### Problem details
Stop after the line containing "namespace Sys2Proof.Tests"; retype every line of the data before it exactly, starting from the first.

Collected data entries:
........

-- ==== Sys2Proof/Tests/Slice0.lean ====
section
/-!
SUPPORT. The model's own tests: ill-formed terms that WellFormed refuses, the opcode words of the spec, one step of each
instruction on the examples of its rule, the sequencer and the host port, and a witness for the hypotheses of each
statement. Expected values are those of the spec's examples, or are worked out by hand from the rule named.
-/

namespace Sys2Proof.Tests

open Sys2Proof.Machine

-- One theorem after the other: checked side by side, the kernel evaluations below take a thread and its stack each.
set_option Elab.async false

/-! ### WellFormed refuses -/

/-- Raw takes no overlay (R103). -/
theorem test_wf_raw_overlay : pairWellFormed .raw (some .update4) = false := by decide

/-- Nor does any base from OneBit on (R103). -/
theorem test_wf_block_overlay : pairWellFormed .blockH (some .update16) = false := by decide

/-- SingleFill reads one unaligned byte (R104): none is too few. -/
theorem test_wf_unaligned_short : TileLine.wellFormed ⟨.singleFill, [], []⟩ = false := by decide

/-- FourFill reads four aligned bytes (R104): five are too many. -/
theorem test_wf_aligned_long : TileLine.wellFormed ⟨.fourFill, [1, 2, 3, 4, 5], []⟩ = false := by decide

/-- Prime reads 1 + pc unaligned bytes (R104): with one mask bit set, one byte is too few and two are right. -/
theorem test_wf_mask_dependent :
    TileLine.wellFormed ⟨.prime, [0, 0, 0, 0, 0, 0, 0, 0x80], [0x77]⟩ = false ∧
    TileLine.wellFormed ⟨.prime, [0, 0, 0, 0, 0, 0, 0, 0x80], [0x77, 0x99]⟩ = true := by decide

/-- The masks of a +U16 composite stand behind the base's aligned record (R102). -/
theorem test_wf_overlay_masks :
    TileLine.wellFormed ⟨.ffU16, [1, 2, 3, 4, 1, 0, 0, 0, 0, 0, 0, 0], [9]⟩ = true ∧
    TileLine.wellFormed ⟨.ffU16, [1, 2, 3, 4, 1, 0, 0, 0, 0, 0, 0, 0], []⟩ = false := by decide

/-- Dimensions are positive multiples of 8 (R6). -/
theorem test_wf_dims :
    dimsWellFormed 0 8 = false ∧ dimsWellFormed 8 0 = false ∧ dimsWellFormed 12 8 = false ∧
    dimsWellFormed 8 20 = false ∧ dimsWellFormed 320 200 = true := by decide

/-- A frame has one line per tile (R100). -/
theorem test_wf_tile_count :
    FrameProgram.wellFormed ⟨16, 8, [⟨.zero, [], []⟩]⟩ = false ∧
    FrameProgram.wellFormed ⟨16, 8, [⟨.zero, [], []⟩, ⟨.zero, [], []⟩]⟩ = true := by decide

/-- A frame with an ill-formed line, or with illegal dimensions, is ill formed. -/
theorem test_wf_frame :
    FrameProgram.wellFormed ⟨8, 8, [⟨.singleFill, [], []⟩]⟩ = false ∧
    FrameProgram.wellFormed ⟨8, 9, [⟨.zero, [], []⟩]⟩ = false := by decide

/-! ### Decoding: every opcode word, written out in binary from the opcode map (R109) -/

theorem test_decode_motion :
    decodeBytes [0b00000001#8] = .ok .zero ∧
    decodeBytes [0b00000101#8] = .ok .shortMotion8 ∧
    decodeBytes [0b00001001#8] = .ok .motion8 ∧
    decodeBytes [0b00001101#8] = .ok .shortMotion4 ∧
    decodeBytes [0b00010001#8] = .ok .motion4 := by decide

theorem test_decode_relative_motion :
    decodeBytes [0b00110000#8] = .ok .roMotion8 ∧
    decodeBytes [0b00110100#8] = .ok .rcMotion8 ∧
    decodeBytes [0b00111000#8] = .ok .roMotion4 ∧
    decodeBytes [0b00111100#8] = .ok .rcMotion4 := by decide

theorem test_decode_fill_raw :
    decodeBytes [0b00000000#8] = .ok .raw ∧
    decodeBytes [0b00010101#8] = .ok .singleFill ∧
    decodeBytes [0b00011001#8] = .ok .fourFill := by decide

theorem test_decode_bitpacked :
    decodeBytes [0b00011101#8] = .ok .oneBit ∧
    decodeBytes [0b00011110#8] = .ok .twoBit ∧
    decodeBytes [0b00011111#8] = .ok .threeBit ∧
    decodeBytes [0b00100000#8] = .ok .fourBit ∧
    decodeBytes [0b00100001#8] = .ok .oneBitSplit ∧
    decodeBytes [0b00100010#8] = .ok .twoBitSplit ∧
    decodeBytes [0b00100011#8] = .ok .threeBitSplit := by decide

theorem test_decode_cross_prime_bank :
    decodeBytes [0b00100100#8] = .ok .cross ∧
    decodeBytes [0b00100101#8] = .ok .prime ∧
    decodeBytes [0b00100110#8] = .ok .oneBank ∧
    decodeBytes [0b00100111#8] = .ok .twoBanks := by decide

theorem test_decode_block :
    decodeBytes [0b00101000#8] = .ok .blockH ∧
    decodeBytes [0b00101001#8] = .ok .blockV ∧
    decodeBytes [0b00101010#8] = .ok .blockD1 ∧
    decodeBytes [0b00101011#8] = .ok .blockD2 ∧
    decodeBytes [0b00101100#8] = .ok .bank1H ∧
    decodeBytes [0b00101101#8] = .ok .bank1V ∧
    decodeBytes [0b00101110#8] = .ok .bank1D1 ∧
    decodeBytes [0b00101111#8] = .ok .bank1D2 := by decide

theorem test_decode_overlay_absolute :
    decodeBytes [0b00000010#8] = .ok .zeroU4 ∧
    decodeBytes [0b00000011#8] = .ok .zeroU8 ∧
    decodeBytes [0b00000100#8] = .ok .zeroU16 ∧
    decodeBytes [0b00000110#8] = .ok .sm8U4 ∧
    decodeBytes [0b00000111#8] = .ok .sm8U8 ∧
    decodeBytes [0b00001000#8] = .ok .sm8U16 ∧
    decodeBytes [0b00001010#8] = .ok .m8U4 ∧
    decodeBytes [0b00001011#8] = .ok .m8U8 ∧
    decodeBytes [0b00001100#8] = .ok .m8U16 ∧
    decodeBytes [0b00001110#8] = .ok .sm4U4 ∧
    decodeBytes [0b00001111#8] = .ok .sm4U8 ∧
    decodeBytes [0b00010000#8] = .ok .sm4U16 ∧
    decodeBytes [0b00010010#8] = .ok .m4U4 ∧
    decodeBytes [0b00010011#8] = .ok .m4U8 ∧
    decodeBytes [0b00010100#8] = .ok .m4U16 := by decide

theorem test_decode_overlay_fill :
    decodeBytes [0b00010110#8] = .ok .sfU4 ∧
    decodeBytes [0b00010111#8] = .ok .sfU8 ∧
    decodeBytes [0b00011000#8] = .ok .sfU16 ∧
    decodeBytes [0b00011010#8] = .ok .ffU4 ∧
    decodeBytes [0b00011011#8] = .ok .ffU8 ∧
    decodeBytes [0b00011100#8] = .ok .ffU16 := by decide

theorem test_decode_overlay_relative :
    decodeBytes [0b00110001#8] = .ok .rom8U4 ∧
    decodeBytes [0b00110010#8] = .ok .rom8U8 ∧
    decodeBytes [0b00110011#8] = .ok .rom8U16 ∧
    decodeBytes [0b00110101#8] = .ok .rcm8U4 ∧
    decodeBytes [0b00110110#8] = .ok .rcm8U8 ∧
    decodeBytes [0b00110111#8] = .ok .rcm8U16 ∧
    decodeBytes [0b00111001#8] = .ok .rom4U4 ∧
    decodeBytes [0b00111010#8] = .ok .rom4U8 ∧
    decodeBytes [0b00111011#8] = .ok .rom4U16 ∧
    decodeBytes [0b00111101#8] = .ok .rcm4U4 ∧
    decodeBytes [0b00111110#8] = .ok .rcm4U8 ∧
    decodeBytes [0b00111111#8] = .ok .rcm4U16 := by decide

/-- No byte, no instruction. -/
theorem test_decode_no_byte : decodeBytes [] = .error .noByte := by decide

/-- The two bits above the opcode belong to the next one (R100). -/
theorem test_decode_ignores_next : decodeBytes [0b11010101#8] = .ok .singleFill := by decide

/-- Opcodes 21, 25, 29, 40 pack to 55 D6 A1 by the byte table of R100: b0 = 01 010101, b1 = 1101 0110,
b2 = 101000 01. -/
theorem test_encode_packing :
    encodeStream [.singleFill, .fourFill, .oneBit, .blockH] = [0b01010101#8, 0b11010110#8, 0b10100001#8] := by decide

/-- A table word of eight bits. -/
theorem test_decodeTableWord : decodeTableWord 8 0x25 = some .prime ∧ decodeTableWord 0 0 = none := by decide

/-- `ALN_START` for 320×200 is 754 (R64), and for 16×16 it is 4 + roundup4(3). -/
theorem test_alnStart : alnStart 320 1000 = 754 ∧ alnStart 16 4 = 8 := by decide

/-! ### Small states -/

/-- Bytes listed from address `a` on. -/
def cells (a : Nat) (bs : List Byte) : Memory := bs.zipIdx.map fun p => (a + p.2, p.1)

/-- A BUSY state of a 16×16 frame, at the tile at `ofs`, whose payload is the aligned record and then the unaligned
one; the previous frame holds its own index at every pixel. -/
def tile (ofs : Nat) (aligned unaligned : List Byte) : State :=
  { State.reset with
    run := .busy, cfgWidth := 16, cfgHeight := 16
    pl := cells 0 (aligned ++ unaligned)
    payloadLen := BitVec.ofNat 32 (aligned.length + unaligned.length)
    alnPtr := 0, unaPtr := BitVec.ofNat 32 aligned.length
    tileOfs := BitVec.ofNat 32 ofs
    fb1 := cells 1 ((List.range 255).map fun i => BitVec.ofNat 8 (i + 1)) }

........

### Task answer
-- ==== Sys2Proof/Tests/Slice0.lean ====
section
/-!
SUPPORT. The model's own tests: ill-formed terms that WellFormed refuses, the opcode words of the spec, one step of each
instruction on the examples of its rule, the sequencer and the host port, and a witness for the hypotheses of each
statement. Expected values are those of the spec's examples, or are worked out by hand from the rule named.
-/

namespace Sys2Proof.Tests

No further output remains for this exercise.